This repository contains text-to-image samples collected for the evaluations of DALL-E 3 in the whitepaper. We provide samples not only from DALL-E 3, but from the competitors we compare against in the paper.
The intent of this repository is to enable researchers in the text-to-image space to reproduce our results and foster forward progress of the text-to-image field as a whole. The samples from this repository are not meant to be demonstrations of the DALL-E 3 system.
There are six directories in this repository:
Contains ~32,000 samples from each model derived from ~8,000 captions from the MSCOCO 2014 evaluation set. These samples are intended to be used for CLIP score calculation.
Contains 4 samples for each prompt from the drawbench dataset for each model. In the paper, we evaluate these samples using GPT-4 with Vision and using human raters.
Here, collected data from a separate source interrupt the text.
-- ==== Sys2Proof/Machine/Hist.lean ====
section
/-! DEFINITION. The histogram engine (R80 to R121): assignment of events, the coincidence filter, quota and coalescing
buffer, stacks and their swaps, read passes, the raw taps of events and histograms, and the histogram window. -/

namespace Sys2Proof.Machine

/-- A return channel. -/
def getChan (s : State) (c : Nat) : Chan := tgetD s.rx.chans c {}

/-- The state with a return channel. -/
def setChan (s : State) (c : Nat) (x : Chan) : State := { s with rx := { s.rx with chans := tset s.rx.chans c x } }

/-- The state with a return channel changed. -/
def updChan (s : State) (c : Nat) (f : Chan → Chan) : State := setChan s c (f (getChan s c))

/-- The numbers of the channels that the state holds. -/
def chanList (s : State) : List Nat := s.rx.chans.map (·.1)

/-- A tick overrun (R27): counted, the shadow of the next tick is not applied, emission is inhibited, and the island is
informed while a safety configuration is active. -/
def tickOverrun (s : State) : State :=
  let s := bump { s with tick := { s.tick with overrun := true } } 0x2000 0x0B
  let s := inhibit s 0
  if cfgActive s then islRaise { s with isl := { s.isl with goodTicks := 0 } } 7 else s

/-! ### Windows and bins (R81, R85, R86) -/

/-- The windows that the engine takes from a descriptor, and whether it truncated them (R86). -/
def truncWindows (w : Windows) : Windows × Bool :=
  let l0 := if w.s0 + w.l0 ≤ 40960 then w.l0 else (40960 - w.s0) / 128 * 128
  if l0 = 0 then ({}, w.l0 != 0 || w.l1 != 0)
  else
    let s1 := if w.l1 = 0 then w.s1 else max w.s1 (w.s0 + l0)
    let m := min (40960 - s1) (2048 - l0)
    let l1 := if w.l1 ≤ m then w.l1 else m / 128 * 128
    let r : Windows := { s0 := w.s0, l0 := l0, s1 := if l1 = 0 then 0 else s1, l1 := l1 }
    (r, r != { w with s1 := if w.l1 = 0 then 0 else w.s1 })

/-- The window and memory bin of a fine grid index (R85). -/
def winOf (w : Windows) (g : Nat) : Option (Nat × Nat) :=
  if w.s0 ≤ g && g < w.s0 + w.l0 then some (0, g - w.s0)
  else if w.s1 ≤ g && g < w.s1 + w.l1 then some (1, w.l0 + (g - w.s1))
  else none

/-- The number of windows. -/
def winCount (w : Windows) : Nat := (if w.l0 = 0 then 0 else 1) + (if w.l1 = 0 then 0 else 1)

/-- The cost of a read pass in HIST cycles (R107). -/
def readCost (w : Windows) : Nat := 368 + (w.l0 + w.l1) / 2 + 16 * winCount w

/-! ### Stacks as planned (R96, R174) -/

/-- What a channel's stack in a tick is planned to be. -/
structure StackPlan where
  col   : ColRun
  e     : Nat
  first : Nat
  depth : Nat
  win   : Windows
  fovea : Bool

/-- The planned stack of a channel that a tick belongs to: the column's, or the fovea stack of its freed shots. -/
def stackAt (s : State) (c u : Nat) : Option StackPlan :=
  match columnAt s u with
  | none => none
  | some col =>
    match tget col.chans c with
    | none => none
    | some p =>
      let own : StackPlan := { col := col, e := p.e, first := col.first, depth := col.s, win := p.win, fovea := false }
      match tget col.fovea p.e with
      | none => some own
      | some f =>
        if u < f.first then some own
        else (tget f.wins c).map fun w =>
          { own with first := f.first, depth := col.first + col.s - f.first, win := w, fovea := true }

/-- The scheduled shot of a channel's stack in the current tick. -/
def chanShot (s : State) (c : Nat) : Option (StackPlan × Shot) :=
  (stackAt s c s.tick.num).bind fun p => (tget s.emit.shots p.e).map fun x => (p, x)

/-! ### Delivery of events (R25, R58, R83, R124) -/

/-- The half that a tick's events and marks belong to: the accumulating one, or after gate close the one just closed. -/
def Chan.onHalf (x : Chan) (f : Half → Half) : Chan :=
  if x.late then { x with held := f x.held } else { x with acc := f x.acc }

/-- That half. -/
def Chan.half (x : Chan) : Half := if x.late then x.held else x.acc

/-- The counters of an event that is delivered (0x3050, 0x3068). -/
def countMarks (s : State) (c : Nat) (v : Event) : State :=
  let s := if v.ovl then bumpChan s 0x3050 c 1 else s
  if v.wclamp then bumpChan s 0x3068 c 1 else s

/-- The events of this tick that the front end has delivered (R58, R329). -/
def countRate (v : Event) (x : Chan) : Chan :=
  { x with rate := (x.rate.1 + 1, x.rate.2.1 + b2n v.ht, x.rate.2.2 + b2n v.ovl) }

/-- An event of an unassigned channel: within the scout span from t+0 it is delivered (R58, R83). -/
def unassigned (s : State) (c : Nat) (v : Event) : State :=
  if v.time ≤ 327679 then countMarks (bumpChan (updChan s c (countRate v)) 0x3138 c 1) c v else s

/-- ECHO's tap on a delivered event: the outside-window count and the walk-clamp segments (R124, R136, R144). -/
def tapEvent (rt : Nat) (v : Event) (h : Half) : Half :=
  { h with
    offered := h.offered + 1
    eOut := if !v.blank && (winOf h.win (rt / 8)).isNone then h.eOut + 1 else h.eOut
    wclamp := if v.wclamp then h.wclamp ||| (1#160 <<< (rt / 2048)) else h.wclamp }

/-- An event of an assigned channel: within the scout span of its shot it is delivered (R25, R58). -/
def assignedEvent (s : State) (c : Nat) (v : Event) : State :=
  let x := getChan s c
  if v.time < x.lambda || 327679 < v.time - x.lambda then s
  else
    let y := (countRate v x).onHalf (tapEvent (v.time - x.lambda) v)
    countMarks (setChan s c { y with events := y.events ++ [v] }) c v

/-- Whether the channel's shot of this tick is still to be confirmed or denied (R83). -/
def shotPending (s : State) (c : Nat) : Bool :=
  !s.rx.slotDone && chanLive s c &&
    match chanShot s c with
    | some (p, x) => !x.fired && ((getChan s c).pair == .opened || p.first == s.tick.num)
    | none => false

/-- An event leaves the front end. -/
def deliver (s : State) (c : Nat) (v : Event) : State :=
  if (getChan s c).assigned then assignedEvent s c v
  else if shotPending s c then updChan s c fun x => { x with early := x.early ++ [v] }
  else unassigned s c v

/-! ### SHOT_LAUNCH (R83, R96, R202) -/

/-- The header of a stack that opens (R96). -/
def openHalf (p : StackPlan) (n : Nat) : Half :=
  let w := truncWindows p.win
  { colSeq := p.col.seq, planId := p.col.planId, fired := 1, planned := p.depth, winTrunc := w.2, win := w.1
    firstTick := n, closeTick := n, dithered := p.col.dither != 0, twoPulse := p.col.twoPulse
    earlyOk := p.col.region.early == 1 && !p.fovea, fovea := p.fovea }

/-- A channel's shot is confirmed: its stack opens or counts the shot, and the events held so far are assigned. -/
def confirmShot (s : State) (p : StackPlan) (launch c : Nat) : State :=
  let n := s.tick.num
  let x := getChan s c
  if !chanLive s c then s
  else if x.pair = .opened then
    let h : Half := { x.acc with
      fired := x.acc.fired + 1, closeTick := n
      thrChg := x.acc.thrChg || x.thrMark, lutChg := x.acc.lutChg || x.lutMark }
    let y : Chan := { x with
      acc := h, base := some h, assigned := true, lambda := 2 * launch, thrMark := false, lutMark := false, early := [] }
    x.early.foldl (fun s v => assignedEvent s c v) (setChan s c y)
  else if n = p.first then
    let h := openHalf p n
    let y : Chan := { x with
      pair := .opened, acc := h, base := some h, assigned := true, lambda := 2 * launch, thrMark := false, lutMark := false
      early := [] }
    let s := setChan s c y
    let s := if h.winTrunc then bump s 0x3108 4 else s
    let s := if p.fovea then bump s 0x2120 9 else s
    x.early.foldl (fun s v => assignedEvent s c v) s
  else s

/-- A trigger leaves EMIT and its shot is confirmed to the histogram engine. -/
def shotLaunch (s : State) (e : Nat) : State :=
  match columnAt s s.tick.num, tget s.emit.shots e with
  | some col, some x =>
    let r := launchShot s e
    if !r.2 then r.1
    else
      (col.chans.map (·.1)).foldl (fun s c =>
        match stackAt s c s.tick.num with
        | some p => if p.e = e then confirmShot s p x.launch c else s
        | none => s) r.1
  | _, _ => s

/-- SHOT_LAUNCH (R202, R83): the rising edge of a shot's trigger, or that of its second pulse. -/
def execShotLaunch (x : LaunchEdge) (s : State) : Host.Outcome State Fault Refusal :=
  outcome s (if x.second then secondEdge s x.e.val else shotLaunch s x.e.val)

/-! ### Binning (R81, R103, R116) -/

/-- A fine bin with one more event. -/
def addFine (r : Nat) (b : FineBin) : FineBin :=
  if b.n < 65535 then { n := b.n + 1, sr := b.sr + r, sq := b.sq + r * r } else b

/-- An event enters the histograms and the peak registers. -/
def binEvent (rt : Nat) (h : Half) : Half :=
  let h := { h with
    counted := h.counted + 1
    scout := tupd h.scout (rt / 128) 0 fun n => min (n + 1) 4095 }
  match winOf h.win (rt / 8) with
  | none => h
  | some (w, m) =>
    let b := addFine (rt % 8) (tgetD h.fine m {})
    let h := { h with fine := tset h.fine m b }
    if w = 0 then
      let up : Bool := h.peak0 < b.n || (h.peak0 == b.n && m < h.peakBin0)
      { h with inWin0 := h.inWin0 + 1, peak0 := if up then b.n else h.peak0, peakBin0 := if up then m else h.peakBin0 }
    else
      let up : Bool := h.peak1 < b.n || (h.peak1 == b.n && m < h.peakBin1)
      { h with inWin1 := h.inWin1 + 1, peak1 := if up then b.n else h.peak1, peakBin1 := if up then m else h.peakBin1 }

/-! ### The coincidence filter, the quota and the coalescing buffer (R87 to R94) -/

/-- The coincidence settings of a channel's quadrant in force: k, group size, window in 0.5 ns, bypass. -/
def coincOf (s : State) (c : Nat) : Nat × Nat × Nat × Bool := tgetD s.rx.coinc (c / 64) (1, 1, 2, true)

/-- The events of the channel's group within W of a time (R88). -/
def coincCount (s : State) (c t : Nat) : Nat :=
  let q := coincOf s c
  let group := (List.range q.2.1).map (q.2.1 * (c / q.2.1) + ·)
  group.foldl (fun a g =>
    let x := getChan s g
    if x.assigned && chanLive s g then
      a + (x.events.filter fun v => v.time ≤ t + 16 * q.2.2.1 && t ≤ v.time + 16 * q.2.2.1).length
    else a) 0

/-- The first waiting event of a time, decided. -/
def decideFirst (t : Nat) (pass : Bool) : List Event → List Event
  | [] => []
  | v :: r => if v.time = t && v.passed.isNone then { v with passed := some pass } :: r else v :: decideFirst t pass r

/-- An event that has passed filter and quota enters the coalescing buffer, which has drained one entry per cycle (R92);
whether it is binned. -/
def coalesce (s : State) (c rt cycle : Nat) : State × Bool :=
  let x := getChan s c
  let h := x.half
  let b := tgetD s.rx.bufs (c / 8) {}
  let rest := b.entries.drop (cycle - b.cycle)
  let k : CoEntry := { chan := c, bin := rt / 128, fine := (winOf h.win (rt / 8)).map (·.2) }
  let put (l : List CoEntry) : State :=
    let b' : CoBuf := { entries := l, cycle := max b.cycle cycle }
    { s with rx := { s.rx with bufs := tset s.rx.bufs (c / 8) b' } }
  if rest.contains k then (updChan (put rest) c fun x => x.onHalf (binEvent rt), true)
  else if rest.length < 64 then (updChan (put (rest ++ [k])) c fun x => x.onHalf (binEvent rt), true)
  else
    (bumpChan (updChan (put rest) c fun x => x.onHalf fun h =>
      { h with bufDrops := h.bufDrops + 1, bufDrop := true, rateLim := true }) 0x3130 c 1, false)

/-- The memory words that an accepted event reads had correctable errors, or one that is not (R111). -/
def accMemory (s : State) (c corrected : Nat) (bad : Bool) : State :=
  bumpBy (if bad then updChan s c fun x => x.onHalf fun h => { h with eccErr := true } else s) 0x3108 7 corrected

/-- The filter's decision on an event (R88 to R91); an event that is binned meets the memory errors of its words. -/
def coincidence (s : State) (c t cycle corrected : Nat) (bad : Bool) : State :=
  let x := getChan s c
  match x.events.find? fun v => v.time == t && v.passed.isNone with
  | none => s
  | some v =>
    if s.rx.settled || !x.assigned then s
    else
      let q := coincOf s c
      let ok := q.1 ≤ coincCount s c t || (q.2.2.2 && v.ht)
      let s := setChan s c { x with events := decideFirst t ok x.events }
      if !ok then
        bumpChan (updChan s c fun x => x.onHalf fun h => { h with rejects := h.rejects + 1 }) 0x3120 c 1
      else if 1050 ≤ x.accepted then
        bumpChan (updChan s c fun x => x.onHalf fun h =>
          { h with quotaDrop := h.quotaDrop + 1, rateLim := true }) 0x3128 c 1
      else
        let r := coalesce (updChan s c fun x => { x with accepted := x.accepted + 1 }) c (t - x.lambda) cycle
        if r.2 then accMemory r.1 c corrected bad else r.1

/-- COINCIDENCE_DECISION (R90). -/
def execCoincidenceDecision (c : Fin 512) (time : Nat) (x : FilterCycle) (s : State) : Host.Outcome State Fault Refusal :=
  outcome s (coincidence s c.val time x.cycle x.corrected x.bad)

/-! ### Overload marks (R65, R66, R67) -/

/-- The time of gate close in 1.953125 ps units. -/
def gateEnd : Int := 5376000

/-- The channels that list a channel in the neighbour map in force. -/
def listedBy (s : State) (c : Nat) : List Nat :=
  match s.rx.nmap with
  | some (.bytes b) =>
    (List.range (nChan s)).filter fun d => (List.range 8).any fun i => fieldN b (16 * d + 2 * i) 2 == c
  | _ => if c < nChan s then defaultNeighbours c else []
Contains 4 samples for each prompt in our upsampled drawbench dataset, which was derived using the caption upsampling methodology described in the paper. We evaluate these samples using GPT-4 with Vision.
Contains the prompts used to generate all of the samples in the other directories. Prompt files are simple text files. The order of the prompts in these files corresponds with the order of the respective image samples.
Contains 4 samples for each prompt in the T2I CompBench evaluation. We use the scripts provided with that evaluation to measure the performance of the models in our comparison.